# Young family in Estepona



## CalumG (Mar 21, 2015)

Hi,

I am a 28 year old guy who is moving to Estepona next week with my partner of the same age and our 3 year old son. I am just curious if there are many expats in the town of the same age or is it mostly older people? We are keen to try and make some friends but not sure how easy this will be. we are very outgoing and friendly and I am a keen golfer. We are hoping this might be easier through my sons nursery. I will be travelling back to the UK to work offshore for two weeks of the month so I am really hopefully my fiance Claire will be able to make friends while I am away. Any help or advice would be much appreciated.

Thanks
Calum


----------



## jamie04 (May 12, 2015)

Hi I was just wondering how you are getting on living there? Especially your wife and son? Me and my husband and 3 year old son are coming to view some properties at the end of may, my husband also works offshore, so would be interesting to hear hear how she's finding it on her own. Any advice appreciated. Thanks hope you're enjoying it.


----------



## mrypg9 (Apr 26, 2008)

I live near Estepona and I'd say it's mainly older British immigrants but not exclusively so.
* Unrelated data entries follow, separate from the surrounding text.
-- ==== Sys2Proof/Machine/Ops.lean ====
section
/-! DEFINITION. Machine/Ops.lean: the shared operations of the instructions: work identifiers (R59), the error log
(R320), halts (R298), TAKING AN EXCEPTION (R311 to R315, R319) and the return from one (R316), the rename table with its
pools and spills (R82 to R93), and the pipeline of a lane instruction (R99). -/

namespace Sys2Proof.Machine

/-! ## Work identifiers (R59, R60) -/

/-- The mixed-radix digits of a number over extents, first extent fastest. -/
def digits : List Nat → Nat → List Nat
  | [], _ => []
  | e :: es, n => n % e :: digits es (n / e)
/-- The identifier's fields for a thread index and a group number. -/
def Header.fields (h : Header) (num t : Nat) : List Nat := digits (h.exts.take h.gl) t ++ digits (h.exts.drop h.gl) num
/-- Fields packed at their widths, field 0 lowest. -/
def packFields : List Nat → List Nat → Nat
  | w :: ws, f :: fs => f + 2 ^ w * packFields ws fs
  | _, _ => 0
def Header.wid (h : Header) (num t : Nat) : DWord := BitVec.ofNat 64 (packFields h.widths (h.fields num t))
/-- Thread index in the group, and number of the thread in the launch (R57, R148). -/
def threadIndex (bi : Nat) (l : Fin 32) : Nat := 32 * bi + l.val
def Header.threadNo (h : Header) (num bi : Nat) (l : Fin 32) : Nat := num * h.t + threadIndex bi l
/-- Lane-private addresses (R93, R131, R148): the slice, its return spill area, and a register's slot. -/
def Header.slice (h : Header) (num bi : Nat) (l : Fin 32) : Nat := h.lpb + h.threadNo num bi l * h.lps
def Header.programPart (h : Header) : Nat := h.lps - 256 - 32 * h.g
def Header.returnArea (h : Header) (num bi : Nat) (l : Fin 32) : Nat := h.slice num bi l + h.programPart
def Header.slot (h : Header) (num bi : Nat) (l : Fin 32) (r : Reg) : Nat := h.slice num bi l + h.lps - 256 + 4 * r.val

/-- A launch that is not there (a group always has one). -/
def Header.none : Header := ⟨0, 0, 0, 0, 0, 1, 0, 0, [], [], [], 0, 0, 0, 0, 0, 0, 0, 0, 0, []⟩
def State.hdrOf (s : State) (g : Group) : Header := match s.launch? g.launch with | some l => l.hdr | none => Header.none
def State.ctxOfGroup (s : State) (g : Group) : Nat := match s.launch? g.launch with | some l => l.ctx | none => 0
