/-- Where a bunch's own spills happen. -/
def State.ownCtx (s : State) (h : Here) (bi : Nat) : RegCtx :=
  ⟨h.g.gid, h.g.num, bi, h.g.core, h.l.ctx, h.l.hdr, ⟨0, 0⟩, [], s.cur.pc, s.cur.exec⟩
/-- The four oldest entries of a full stack go to the next group of the return spill area (R131, R148). -/
def State.putReturns (s : State) (x : RegCtx) (l : Fin 32) (base : Nat) : List DWord → State × Option (Nat × DWord)
  | [] => (s, none)
  | r :: rs =>
    match s.xlate x.core x.ctx base .store with
    | (s, .error c) => (s, some (c, BitVec.ofNat 64 base))
    | (s, .ok y) => (s.ownStore x l base y (toBytes 8 r)).putReturns x l (base + 8) rs
/-- Four entries of a group of the area, oldest first (R131, R148). -/
def State.getReturns (s : State) (x : RegCtx) : Nat → Nat → State × Except (Nat × DWord) (List DWord)
  | 0, _ => (s, .ok [])
  | n + 1, base =>
    match s.xlate x.core x.ctx base .load with
    | (s, .error c) => (s, .error (c, BitVec.ofNat 64 base))
    | (s, .ok y) =>
      let m := s.loadNow x.core (s.asidOf x.ctx) base y 8
      if m.2.2 then (m.1, .error (Code.poison, BitVec.ofNat 64 base))
      else
        match m.1.getReturns x n (base + 8) with
        | (s, .error e) => (s, .error e)
        | (s, .ok l) => (s, .ok (BitVec.ofNat 64 (ofBytes m.2.1) :: l))
/-- push (R131): the entry goes on top of a thread's stack. -/
def State.pushRet (s : State) (h : Here) (bi : Nat) (l : Fin 32) (x : DWord) : State × Option (Nat × DWord) :=
  match s.thread? h.g.gid bi l with
  | none => (s, none)
  | some t =>
    if 8 ≤ t.ret.length then
      if t.spilled = h.l.hdr.g then (s, some (Code.retOver, 0))
      else
        match s.putReturns (s.ownCtx h bi) l (h.l.hdr.returnArea h.g.num bi l + 32 * t.spilled) (t.ret.take 4) with
        | (_, some e) => (s, some e)
        | (s, none) =>
          (s.modThread h.g.gid bi l fun t => { t with ret := t.ret.drop 4 ++ [x], spilled := t.spilled + 1 }, none)
    else (s.modThread h.g.gid bi l fun t => { t with ret := t.ret ++ [x] }, none)
/-- pop (R131). -/
def State.popRet (s : State) (h : Here) (bi : Nat) (l : Fin 32) : State × Except (Nat × DWord) DWord :=
  match s.thread? h.g.gid bi l with
  | none => (s, .error (Code.retEmpty, 0))
  | some t =>
    match t.ret.getLast? with
    | some x => (s.modThread h.g.gid bi l fun t => { t with ret := t.ret.dropLast }, .ok x)
    | none =>
      if t.spilled = 0 then (s, .error (Code.retEmpty, 0))
      else
        match s.getReturns (s.ownCtx h bi) 4 (h.l.hdr.returnArea h.g.num bi l + 32 * (t.spilled - 1)) with
        | (_, .error e) => (s, .error e)
        | (s, .ok g) =>
          (s.modThread h.g.gid bi l fun t => { t with ret := g.dropLast, spilled := t.spilled - 1 }, .ok (g.getLastD 0))
/-- A lane calls a target (R132). -/
def State.callLane (s : State) (h : Here) (l : Fin 32) (tgt : DWord) : State × LaneOut :=
  match s.pushRet h s.cur.bunch l s.cur.next with
  | (s, some e) => (s, outFault l e.1 e.2)
  | (s, none) => (s, { goto := some tgt })

/-- Each executing lane pushes the address after the sequence and goes to the label. (R132) -/
def execCall (l : BitVec 24) (s : State) : Host.Outcome State Fault Refusal :=
  .next (s.laneSeq (opsD []) noPre (fun h _ s' k => s'.callLane h k (s.lbTarget l)) noPost)

/-- Each executing lane pushes the address after the sequence and goes to the pair's address. (R132) -/
def execCallx (a : Src) (s : State) : Host.Outcome State Fault Refusal :=
  .next (s.laneSeq { reads := srcReads a 2, dests := [] } noPre
    (fun h b s' k =>
      let tgt := srcPair a b k
      if tgt.toNat % 4 != 0 then (s', outFault k Code.align tgt) else s'.callLane h k tgt) noPost)

/-- Each executing lane goes to the address it pops from its stack. (R132) -/
def execRet (s : State) : Host.Outcome State Fault Refusal :=
  .next (s.laneSeq (opsD []) noPre
    (fun h _ s' k =>
      match s'.popRet h s'.cur.bunch k with
      | (s', .error e) => (s', outFault k e.1 e.2)
      | (s', .ok x) => (s', { goto := some x })) noPost)

/-- Ends each executing lane's thread: its copies are released, its waking and its ports end; tree counts fall, and the
group leaves once every thread has exited. (R133) -/
def execExit (s : State) : Host.Outcome State Fault Refusal :=
  match s.here? with
  | none => .next s
  | some h =>
    .next ((s.laneOp (opsD []) (fun _ _ => []) (fun _ _ => {}) (fun _ good b => b.exitLanes good s.cur.pc) noGpost).afterExit h
      s.cur.exec)

/-- A software trap in each executing lane; the frame's RESUME is the address after the sequence. (R134, R315) -/
def execTrap (imm : Word) (s : State) : Host.Outcome State Fault Refusal :=
  .next (s.laneOp (opsD []) (fun _ _ => [])
    (fun _ l => { fault := some { lane := l, code := Code.trap, arg := imm, resume := some s.cur.next } }) noPost noGpost)

/-- A breakpoint in each executing lane, resuming after the sequence. (R317) -/
def execBkpt (s : State) : Host.Outcome State Fault Refusal :=
  .next (s.laneOp (opsD []) (fun _ _ => [])
    (fun _ l => { fault := some { lane := l, code := Code.bkpt, resume := some s.cur.next } }) noPost noGpost)

/-! ## Neighbour ports (R140, R141) -/

/-- A pushed entry goes to the queue of the paired thread: at once to a lane port, through the network to a core port. -/
def State.sendEntry (s : State) (g : Group) (bi : Nat) (b : Bunch) (l : Fin 32) (p : Port) (x : Word) : State :=
  match p with
  | .lo => match lanePeer b l p with
    | some k => s.modThread g.gid bi k fun t => t.enter (Port.opposite p) x
    | none => s
  | .hi => match lanePeer b l p with
    | some k => s.modThread g.gid bi k fun t => t.enter (Port.opposite p) x
    | none => s
  | _ => match s.pairAt g p with
    | some (y, _) => { s with portNet := s.portNet ++ [⟨y.gid, bi, l, Port.idx (Port.opposite p), some x⟩] }
    | none => s
/-- A popped entry's credit goes back to the pusher. -/
def State.sendCredit (s : State) (g : Group) (bi : Nat) (b : Bunch) (l : Fin 32) (p : Port) : State :=
  match p with
  | .lo => match lanePeer b l p with
    | some k => s.modThread g.gid bi k fun t => t.credit (Port.opposite p)
    | none => s
  | .hi => match lanePeer b l p with
    | some k => s.modThread g.gid bi k fun t => t.credit (Port.opposite p)
    | none => s
  | _ => match s.pairAt g p with
    | some (y, _) => { s with portNet := s.portNet ++ [⟨y.gid, bi, l, Port.idx (Port.opposite p), none⟩] }
    | none => s
def State.pushLane (s : State) (h : Here) (p : Port) (x : Word) (l : Fin 32) : State × LaneOut :=
  match s.thread? h.g.gid s.cur.bunch l with
  | none => (s, {})
  | some t =>
    let q := t.port p
    let s := s.modThread h.g.gid s.cur.bunch l fun t => t.arm p .credit
    if 0 < q.credits then
      let s := s.modThread h.g.gid s.cur.bunch l fun t => t.setPort p { t.port p with credits := q.credits - 1 }
      (s.sendEntry h.g s.cur.bunch h.b l p x, outWord 1)
    else (s, outWord 0)
/-- POP takes the oldest entry, PEEK leaves it; none writes no vd. The second word is the mask bit. -/
def State.popLane (s : State) (h : Here) (p : Port) (take : Bool) (l : Fin 32) : State × LaneOut :=
  match s.thread? h.g.gid s.cur.bunch l with
  | none => (s, {})
  | some t =>
    let s := s.modThread h.g.gid s.cur.bunch l fun t => t.arm p .entry
    match (t.port p).entries with
    | [] => (s, { vals := [0, 0], skip := true })
    | x :: xs =>
      if take then
        let s := s.modThread h.g.gid s.cur.bunch l fun t => t.setPort p { t.port p with entries := xs }
        (s.sendCredit h.g s.cur.bunch h.b l p, { vals := [x, 1] })
      else (s, { vals := [x, 1] })
def popPost (m : Mask) (out : Fin 32 → LaneOut) (good : Lanes) (b : Bunch) : Bunch :=
  b.setMask m good fun l => (out l).vals.getD 1 0 != 0

/-- Sends the value through the port where the thread holds a credit; the lane's mask bit says whether it did. (R141) -/
def execPush (m : Mask) (a : Src) (p : Port) (s : State) : Host.Outcome State Fault Refusal :=
  .next (s.laneSeq { reads := srcReads a 1, dests := [] } noPre (fun h b s l => s.pushLane h p (srcWord a b l) l) (maskPost m))

/-- Takes the oldest entry of the lane's queue and returns a credit; the mask bit says whether there was one. (R141) -/
def execPop (d : Reg) (p : Port) (m : Mask) (s : State) : Host.Outcome State Fault Refusal :=
  .next (s.laneSeq (opsD [d]) noPre (fun h _ s l => s.popLane h p true l) (popPost m))

/-- Reads the oldest entry of the lane's queue and leaves it there. (R141) -/
def execPeek (d : Reg) (p : Port) (m : Mask) (s : State) : Host.Outcome State Fault Refusal :=
  .next (s.laneSeq (opsD [d]) noPre (fun h _ s l => s.popLane h p false l) (popPost m))

end Sys2Proof.Machine
end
Brits tend to live in the urbs round the Port area.
The town is mainly Spanish,popular with Spanish families for beach holidays, and not that many people in the main part of the town speak English.
It depends where you choose to live, really.
There are loads of golf courses around the town, from what I hear the players are a mixed crowd.
Estepona is a really lovely Spanish town and I'm looking forward to moving into the town in the next few years.


----------